● The data:
-- ==== Sys2Proof/Machine/State.lean ====
section
/-! DEFINITION. The state of one TN9 module as plain data, the reasons a step can stop, and the state after reset.
One context and its core stand in focus (`ctx`, `core`); the other contexts of a core and the other cores stand in
sparse lists, an unlisted one being as reset leaves it. Reset values are those of the manual's Reset columns; a value
that the manual does not give is named in notes/assumptions and in INVENTORY.md. -/
namespace Sys2Proof.Machine

/-! ## Registers of a context -/

/-- A ranked-list register (10 R228, R229): K, FLOOR, NANS, SKIPS and the entries in rank order. -/
structure RList where
  k : Nat
  floor : W32
  nans : Nat
  skips : Nat
  ents : List (W32 × W32)
  deriving DecidableEq, Repr

/-- A list as every grant leaves it (10 R228). -/
def RList.fresh : RList := { k := 0, floor := 0xFF800000, nans := 0, skips := 0, ents := [] }

/-- A register write of the open group, held until the group closes (03 R46). `slast` is a status of SSTAT (05 R117),
`sreg` a write by MTS, `stk` one by MTS of STKDAT (15 R347). -/
inductive RegWrite where
  | gpr (r : BitVec 4) (v : W64)
  | vec (r : BitVec 5) (v : VReg)
  | mask (r : BitVec 3) (v : MaskReg)
  | rlist (r : BitVec 2) (v : RList)
  | ereg (r : BitVec 3) (v : W32)
  | sreg (r : Nat) (v : W64)
  | stk (n : BitVec 6) (v : W64)
  | slast (code : Nat)
  | rstat (v : W64)
  | rhdr (w2 w3 : W64)
  | rladm (n : Nat)
  | rtlast (n : Nat)
  deriving DecidableEq, Repr

/-- What the closing instruction of a group does once the results are in (03 R45, R48). -/
inductive CloseAct where
  | next
  | go (pc : W64)
  | call (pc ret : W64)
  | ret (pc : W64)
  | tret (pc : W64)
  | retire
  | migr (x : Bool) (r : BitVec 4) (pri : Option Bool)
  deriving DecidableEq, Repr

/-- An agent other than a context whose access a walk or an open fault can hold (12 R274, 11 R253, 15 R357, R425; 16 R376,
R379). -/
inductive HoldKey where
  | cmd (core eng num : Nat)
  | entry (core : Nat) (pc : W64) (task : BitVec 12)
  | seed (task : BitVec 12)
  | hint (task : BitVec 12)
  | submit (va : W64) (asid : Nat)
  | launch (core ctx : Nat)
  | err (task : BitVec 12)
  | event (num : Nat)
  | inbox (core : Nat) (task : BitVec 12)
  | slot (core : Nat) (task : BitVec 12)
  | out (core num : Nat)
  | transfer (die x : Nat)
  | fetch (die e : Nat)
  | place (die : Nat)
  | region (core : Nat) (task : BitVec 12)
  | fabric (accel tag : Nat)
  | red (va : W64) (task : BitVec 12)
  | unit (site accel seq : Nat)
  | line (src tag : Nat)
  | aperture (i : Nat)
  | watch (i : Nat)
  deriving DecidableEq, Repr

/-- What a context that has released its issue slot waits for (05 R105, R120; 06 R137; 07 R170; 08 R190 to R194;
12 R270, R290, R291). -/
inductive Wait where
  | recvw (d : BitVec 4) (sw : Bool)
  | word (glob : Bool) (addr : Nat)
  | barrier (off : Nat) (target : W64)
  | timeline (id : Nat) (n : W64)
  | stores (ns : List Nat)
  | allStores
  | queue (eng : Nat)
  | outRoom
  | vecQueue
  | batches (n : Nat)
  | eventRead (d : BitVec 4) (sw : Bool)
  | round (d : BitVec 4) (sw : Bool)
  | stopped (c : Nat)
  | held (key : HoldKey)
  deriving DecidableEq, Repr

● Activity: The only output should be the lines from the one containing "seed (task : BitVec 12)" through the final line of the material above, copied exactly.

● The completed task:
  | seed (task : BitVec 12)
  | hint (task : BitVec 12)
  | submit (va : W64) (asid : Nat)
  | launch (core ctx : Nat)
  | err (task : BitVec 12)
  | event (num : Nat)
  | inbox (core : Nat) (task : BitVec 12)
  | slot (core : Nat) (task : BitVec 12)
  | out (core num : Nat)
  | transfer (die x : Nat)
  | fetch (die e : Nat)
  | place (die : Nat)
  | region (core : Nat) (task : BitVec 12)
  | fabric (accel tag : Nat)
  | red (va : W64) (task : BitVec 12)
  | unit (site accel seq : Nat)
  | line (src tag : Nat)
  | aperture (i : Nat)
  | watch (i : Nat)
  deriving DecidableEq, Repr

/-- What a context that has released its issue slot waits for (05 R105, R120; 06 R137; 07 R170; 08 R190 to R194;
12 R270, R290, R291). -/
inductive Wait where
  | recvw (d : BitVec 4) (sw : Bool)
  | word (glob : Bool) (addr : Nat)
  | barrier (off : Nat) (target : W64)
  | timeline (id : Nat) (n : W64)
  | stores (ns : List Nat)
  | allStores
  | queue (eng : Nat)
  | outRoom
  | vecQueue
  | batches (n : Nat)
  | eventRead (d : BitVec 4) (sw : Bool)
  | round (d : BitVec 4) (sw : Bool)
  | stopped (c : Nat)
  | held (key : HoldKey)
  deriving DecidableEq, Repr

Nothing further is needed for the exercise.